The Port of Buffalo, in upstate New York at the eastern edge of Lake Erie, is also illustrative of the new dynamics at play. Throughout the boom times for the steel industry in the US, it was home to  Bethlehem Steel’s Lackawanna Mill which closed in the early 1980s. The niche port has re-invented itself as a hub, of sorts, for imports of components related to wind power generation.

Patricia C. Schreiber, Port Director, Port of Buffalo said, in early June, that three shipments of wind turbine components had been unloaded at the port, two from Germany and one from S. Korea, adding that additional shipments are inbound.  She said: “To the Port of Buffalo, handling these wind turbines means a full dock for the season. Not only are we unloading the vessels, but we’re also loading the trucks that take them to site. So, this is an opportunity to keep us busy all the way into Fall.”
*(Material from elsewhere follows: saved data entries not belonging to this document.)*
/-! ### Registers -/

/-- Index of a reference in the list. -/
def refIndex (s : State) (r : Option RefId) : Nat :=
  match r with
  | none => 0
  | some r => ((upto 0 8).find? (fun n => s.refEntry n == some r)).getD 0

/-- TIM_STATUS. -/
def timStatus (s : State) : Nat :=
  s.time.flag.code + 4 * flag s.integrated + 8 * flag s.isKing + 16 * s.time.dpll.code + 128 * flag (s.time.slew.any (fun w => w.remaining != 0))
    + 256 * s.refIndex s.time.phRef + 4096 * s.refIndex s.time.fqRef + 65536 * s.time.epoch.toNat

/-- A word of a port's timing registers. -/
def timPortWord (s : State) (p o : Nat) : Nat :=
  let t := s.ptime p
  if o = 0 then
    flag t.joined.isSome + 2 * flag t.timeCapable + 4 * flag (s.phaseLocked p)
      + 8 * flag (t.role == .slave && s.time.phRef == some (slaveRef t)) + 16 * t.role.code + 256 * flag (s.time.qualified.contains (RefId.mk 5 p))
      + 512 * (t.ql % 16)
  else if o = 4 then t.delay % 2 ^ 32
  else if o = 8 then t.ratio.toNat
  else if o = 0xC then t.phaseFwd
  else if o = 0x10 then t.phaseRev
  else if o = 0x20 then t.tsq.length
  else if o = 0x24 then t.tsqSeq.toNat
  else if 0x30 ≤ o ∧ o < 0x58 then (s.counter (timPort p + o / 8 * 8)).toNat / 2 ^ (32 * (o / 4 % 2)) % 2 ^ 32
  else if (regRow (timPort p + o)).isSome then s.reg (timPort p + o)
  else 0

/-- A word of the TIM block; the latches of R105 stand in the register file. -/
def timWord (s : State) (o : Nat) : Nat :=
  if o < 0xC then bits s.nowStamp (32 * (o / 4)) 32
  else if o = 0xC then s.nowCycle.toNat
  else if o = 0x10 then s.timStatus
  else if o = 0x14 then s.uncert
  else if o = 0x18 then ofSigned 32 s.time.offset
  else if o = 0x1C then ofSigned 32 s.time.adj
  else if 0x20 ≤ o ∧ o < 0x2C then bits (toStamp s.time.ppsIn) (32 * ((o - 0x20) / 4)) 32
  else if 0xC0 ≤ o ∧ o < 0xE8 then (s.counter (timBase + o / 8 * 8)).toNat / 2 ^ (32 * (o / 4 % 2)) % 2 ^ 32
  else if 0x1000 ≤ o ∧ o < 0x1000 + 0x100 * 27 then s.timPortWord ((o - 0x1000) / 0x100) (o % 0x100)
  else if (regRow (timBase + o)).isSome then s.reg (timBase + o)
  else 0

end State

/-! ### Commands -/

/-- TIME_GET, R50. -/
def execTimeGet (c : Cmd) (s : State) : Result :=
  runStep 0x0200 c s (fun s => .ok s none (leBytes 12 s.nowStamp ++ leBytes 4 s.nowCycle.toNat ++ leBytes 4 s.timStatus
    ++ leBytes 4 s.uncert ++ leBytes 4 (ofSigned 32 s.time.offset) ++ zeros 4))

/-- TIME_SET, R46, R106 and R107 (DEDUCED, log entry 85). -/
def execTimeSet (c : Cmd) (s : State) : Result :=
  runStep 0x0201 c s (fun s =>
    let v := c.n 0 12
    if 1000000000 ≤ stampNs v || !s.ownTime || s.integrated then .refuse s .inconsistent
    else if s.clerk.waiting.any (fun (w : Waiting) => match w.kind with | .timeSetPps _ _ => true | _ => false) then .refuse s .busy
    else if c.f 0xC 0 1 = 1 then .wait s (.timeSetPps (ofStamp v) (s.time.ticks + 859375000)) 0
    else .ok (s.timeSetNow (ofStamp v)))

/-- TIME_ACCEPT, R48 and R106. -/
def execTimeAccept (c : Cmd) (s : State) : Result :=
  runStep 0x0202 c s (fun s =>
    if !s.ownTime || s.time.flag == .invalid then .refuse s .inconsistent else .ok s.acceptTime)

/-- TIME_SLEW, R106 and R107. -/
def execTimeSlew (c : Cmd) (s : State) : Result :=
  runStep 0x0203 c s (fun s =>
    if !s.ownTime then .refuse s .inconsistent
    else if s.time.slew.any (fun w => w.remaining != 0) then .refuse s .busy
    else .ok { s with time := { s.time with slew := some { remaining := toSigned 64 (c.n 0 8) * ((2 ^ 24 : Nat) : Int) } } })

/-- TIME_PORT_READ. -/
def execTimePortRead (c : Cmd) (s : State) : Result :=
  runStep 0x0204 c s (fun s => .ok s none ((upto 0 22).flatMap (fun i => leBytes 4 (s.timPortWord (c.f 0 0 8) (4 * i)))))

/-- TIME_SET_PPS_TIMEOUT: a waiting TIME_SET saw no edge within 1.1 s. -/
def execTimeSetPpsTimeout (s : State) : Result :=
  ok (match s.clerk.waiting.find? (fun (w : Waiting) => match w.kind with | .timeSetPps _ _ => true | _ => false) with
    | none => s
    | some w =>
      match w.kind with
      | .timeSetPps _ t => (s.advanceTo t).finishWaiting w .timeout
      | _ => s)

/-- SET_TIME_REF. -/
def execSetTimeRef (c : Cmd) (s : State) : Result := benchSet 0x0210 c s [fenum 0 4 4 7 0]

/-- SET_DPLL. -/
def execSetDpll (c : Cmd) (s : State) : Result :=
  benchSet 0x0211 c s [urange 0 0 32 10 100000, urange 4 0 32 0 86400000, urange 8 0 32 1 200000, urange 0xC 0 32 1 1000000,
    urange 0x10 0 32 1 100000]

/-- SET_PTP_INSTANCE: a profile that the instance does not accept clamps to its current one. -/
def execSetPtpInstance (c : Cmd) (s : State) : Result :=
  runStep 0x0212 c s (fun s =>
    let i := c.f 0 0 2
    let p := c.f 0 2 4
    let good := if i = 0 then p == 0 else 1 ≤ p && p ≤ 3
    let q := if good then p else (s.ptpInst i).profile
    let r := clampAll [urange 0 8 8 0 127] (setFieldAt c.params 0 4 2 4 q)
    acceptSetting s 0x0212 c r.1 [] ((if q = p then [] else [⟨0, 2, 4, 3, p, q, false⟩]) ++ r.2))

/-- SET_PTP_PORT. -/
def execSetPtpPort (c : Cmd) (s : State) : Result :=
  benchSet 0x0213 c s [fenum 0 12 2 2 0, srange 4 0 8 (-7) 4, srange 4 8 8 (-7) 5, srange 4 16 8 (-3) 4, urange 4 24 8 1 255,
    srange 8 0 32 (-2048000) 2048000]

/-- SET_PORT_LATENCY. -/
def execSetPortLatency (c : Cmd) (s : State) : Result :=
  benchSet 0x0214 c s [srange 4 0 32 (-25600) 25600, srange 8 0 32 (-25600) 25600]

/-- SET_SYNCE. -/
def execSetSynce (c : Cmd) (s : State) : Result := benchSet 0x0215 c s []

/-- SET_TIME_IO. -/
def execSetTimeIo (c : Cmd) (s : State) : Result :=
  benchSet 0x0216 c s [urange 4 0 32 100 500000000, srange 8 0 32 (-25600) 25600]

/-- SET_TS_DAYBOOK. -/
def execSetTsDaybook (c : Cmd) (s : State) : Result := benchSet 0x0217 c s []

namespace State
It’s not all about project cargo for Buffalo; sugar has entered the mix. Earlier in Spring, 2020, Sucro Sourcing, a Florida-based processor of sugar, set up a facility in the port’s Gateway Trade Zone (not far from the site of the old steel mill), with a regional distribution facility for cane sugar. At least one vessel inbound with sugar has called at Buffalo so far this season.